Exercise goal —
Whenever a line below holds the word "flag", copy that line.

Recorded information —
/-- Under a key and with a good tag, an order that no master gave, and a good one. -/
theorem witness_PacketsAreCheckedAndForwarded_order :
    ∀ s ∈ [tile.wr Reg.SPN_TILE_MASTER_VALID 0, tile],
      let a := order s (zeros 4)
      let u := s.arrive (0 : Port) a
      s.linkVerdict (0 : Port) a = .good 1 ∧ a.pkt.type.toNat = PType.mgmt.code ∧ s.addressed (0 : Port) a.pkt = true ∧ a.pkt.wellFormed = true ∧
      u.aboveFloor (0 : Port) .mgmt a.pkt 1 = true ∧ u.tagOk (0 : Port) .mgmt a.pkt 1 = true ∧
      u.orderAdmitted .mgmt a.pkt = s.flag Reg.SPN_TILE_MASTER_VALID ∧ u.enrolsAnew (0 : Port) .mgmt a.pkt = false := by
  have h : ∀ s ∈ [tile.wr Reg.SPN_TILE_MASTER_VALID 0, tile], arrives s 0 .mgmt (order s (zeros 4)) = true ∧
      (order s (zeros 4)).pkt.type.toNat = PType.mgmt.code ∧ s.addressed (0 : Port) (order s (zeros 4)).pkt = true ∧
      (order s (zeros 4)).pkt.wellFormed = true ∧ (counted s 0 (order s (zeros 4))).aboveFloor (0 : Port) .mgmt (order s (zeros 4)).pkt 1 = true ∧
      (counted s 0 (order s (zeros 4))).orderAdmitted .mgmt (order s (zeros 4)).pkt = s.flag Reg.SPN_TILE_MASTER_VALID ∧
      (counted s 0 (order s (zeros 4))).enrolsAnew (0 : Port) .mgmt (order s (zeros 4)).pkt = false ∧
      (counted s 0 (order s (zeros 4))).trs.wallKey = s.trs.wallKey ∧
      (counted s 0 (order s (zeros 4))).portField 0 (order s (zeros 4)).pkt.dest.toNat false = s.portField 0 (order s (zeros 4)).pkt.dest.toNat false ∧
      (s.trs.wallKey.isSome || !PType.mgmt.tagged || PType.mgmt == .time || PType.mgmt == .heart) = true := by decide +kernel
  intro s hs
  obtain ⟨h1, h2, h3, h4, h5, h6, h7, h8, h9, h10⟩ := h s hs
  obtain ⟨hl, ha⟩ := arrive_arr _ _ _ _ _ _ _ _ h1
  have ha' : s.arrive (0 : Port).val (order s (zeros 4)) = counted s 0 (order s (zeros 4)) := ha
  exact ⟨hl, h2, h3, h4, by rw [ha']; exact h5, by rw [ha']; exact tagOk_arr _ _ _ _ _ _ _ _ _ h8 h9 h10, by rw [ha']; exact h6, by rw [ha']; exact h7⟩

/-! ### Pushes and commits at a Tile -/

theorem crc64_lt (bs : Bytes) : crc64 bs < 2 ^ 64 := by
  have hbit : ∀ (c : Nat) (b : Bool), crc64Bit c b < 2 ^ 64 := by
    intro c b
    unfold crc64Bit
    split
    · exact Nat.xor_lt_two_pow (by omega) (by decide)
    · omega
  have hfold : ∀ (l : Bytes) (c : Nat), c < 2 ^ 64 → l.foldl crc64Byte c < 2 ^ 64 := by
    intro l
    induction l with
    | nil => exact fun c hc => hc
    | cons b t ih => exact fun c _ => ih _ (hbit _ _)
  exact Nat.xor_lt_two_pow (hfold bs _ (by decide)) (by decide)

Finished exercise —
      u.orderAdmitted .mgmt a.pkt = s.flag Reg.SPN_TILE_MASTER_VALID ∧ u.enrolsAnew (0 : Port) .mgmt a.pkt = false := by
      (counted s 0 (order s (zeros 4))).orderAdmitted .mgmt (order s (zeros 4)).pkt = s.flag Reg.SPN_TILE_MASTER_VALID ∧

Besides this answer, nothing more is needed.